Putting it another way: if wavefunction collapse occurs in our perspective then it means that things are moving from being superpositions to collapsing to a specific state. This, in an observer's perspective, happens forward in time and there is no way to undo the measurement or "rewind time" to observe a different collapse possibility. This is basically the "arrow of time problem." Seems like time has a preferred direction, yet Schrodinger's equation is unitary?

But if you are OKAY with the fact that superposition exists and collapse occurs when measurements are made, then there is no "problem of the arrow of time." This "problem" is just asking why there is a perferred direction to the arrow of time, but we've already answered this if we accept that wavefunction collapse occurs.

This is the same problem as the measurement problem: Schrodinger's equation is unitary but when we make measurements it becomes nonunitary, why does this happen?

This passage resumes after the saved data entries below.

/-! ## Records and queries -/

/-- A lane with a product has a creep window that starts now, with a count of 0 (01 R28). -/
def Lane.restartCreep (start : Timer) (l : Lane) : Lane :=
  { l with creepCount := 0, creepTimer := if l.record.product.isSome then some start else none }

/-- LANE-SET (01 R2). -/
def laneSet (f : LaneFields) (s : State) : Answer × State :=
  match eightNumber f.lane, readLaneRecord f with
  | some i, some r =>
    if (s.lane i).state ≠ .idle then (refuse .laneBusy, s)
    else (accept, s.modLane i fun l => ({ l with record := r } : Lane).restartCreep (s.startTimer 60))
  | _, _ => (refuse .range, s)

/-- LANE_SET (01 R2). -/
def execLaneSet (tag : Byte) (f : LaneFields) (s : State) : Host.Outcome State Fault Refusal :=
  event (State.request ((Request.laneSet f).frame tag) (laneSet f)) s

/-- A field LANE-QUERY shows in some states only. -/
def showIf {α : Type} (b : Bool) (a : α) : Option α := if b then some a else none

/-- A timer's remaining whole seconds (01 R33; log 4). -/
def State.timerLeft (s : State) (t : Option Timer) : Option Nat := t.map fun t => t.left s.elapsed (s.phase 0)

/-- What LANE-QUERY shows of a lane (01 R33). The stage of a lane in CLOSING is the last stage run, as entry to CLOSING set
it; where the delivery ran none it is the resume stage, the model's choice, log 37. -/
def State.laneView (s : State) (i : Fin 8) : LaneView :=
  let l := s.lane i
  let d := l.delivery
  let named := l.state.holdsReservation || l.state == .done
  let metered := l.state.metered || l.state == .done
  { state := l.state, stage := if l.state.metered then l.stage else none, nozzleOut := l.nozzleOut, valve := l.valve
    grant := l.grant, machine := showIf named d.machine.val, operator := showIf named d.operator
    preset := showIf named d.preset, authTime := showIf named d.authTime, gross := showIf metered d.gross
    net := showIf metered d.net, peak := showIf metered d.peak, rate := showIf metered d.rate
    firstFlow := if named then d.firstFlow else none
    endCause := if l.state == .closing || l.state == .done then d.endCause else none, flags := showIf named d.flags
    authLeft := if l.state == .authorised then s.timerLeft l.authTimer else none
    openLeft := if l.state.demands then s.timerLeft l.maxOpen else none
    creep := showIf l.record.product.isSome l.creepCount, record := l.record
    seq := if l.state == .done then d.seq else none }

/-- LANE-QUERY (01 R33); it reads one elapsed time (log 4). -/
def laneQuery (lane : Nat) (s : State) : Answer × State :=
  match eightNumber lane with
  | none => (refuse .range, s)
  | some i => (accept (.lane (s.laneView i)), s.usePhases 1)

/-- LANE_QUERY (01 R33). -/
def execLaneQuery (tag : Byte) (lane : Nat) (s : State) : Host.Outcome State Fault Refusal :=
  event (State.request ((Request.laneQuery lane).frame tag) (laneQuery lane)) s

/-! ## Authorisation (01 2.4) -/

/-- The lane's product and feed tank, if the lane is configured for authorisation (01 R3). -/
def State.configuredLane (s : State) (i : Fin 8) : Option (Fin 6 × Fin 8) :=
  match (s.lane i).record.product with
  | none => none
  | some p =>
    match s.feedTank p with
    | none => none
    | some t =>
      match (s.lane i).record.curve, (s.lane i).curve with
      | .lane, none => none
      | _, _ => some (p, t)

/-- The machine checks of order 5 (05 R108). -/
def State.machineCheck (s : State) (m : Fin 512) (p : Fin 6) : Option Status :=
  match (s.machine m).status with
  | .vacant => some .machineVacant
  | .barred => some .machineBarred
  | .active =>
    if !(s.machine m).permitted.getLsbD p.val then some .notPermitted
    else if (s.engagedLanes m).any fun e => e.1 == p then some .engaged
    else none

My somewhat-unnecessary opinion about the measurement problem: My opinion is that these problems are gone if you believe in the many-worlds interpretation. Measurement is just you experiencing yourself in a branch in this multiverse, and there are no longer issues with unitary equations suddenly becoming nonunitary when observers make measurments (only in their perspective does this happen). There are some arguements that the many-worlds interpretation doesn't solve the measurement problem, but I think that is more related to the lack of ability to specify why you end up in what universe (not a problem if you accept it) -- and a tangential problem related to measuring in a particular basis.

0

Indeed, laws aren't fundamental: experiments and observations are. Physics is not math. We devise models to capture the phenomena. So, we observe that past and future are different, in specific ways. That constrains the models we devise. But, then, to say that those models explain the phenomena is, indeed, circular reasoning.

We need to stop pretending that theories are fundamental. We need stop calling models explanations. Instead of talking about how models explain phenomena, we should talk about how models capture what we see.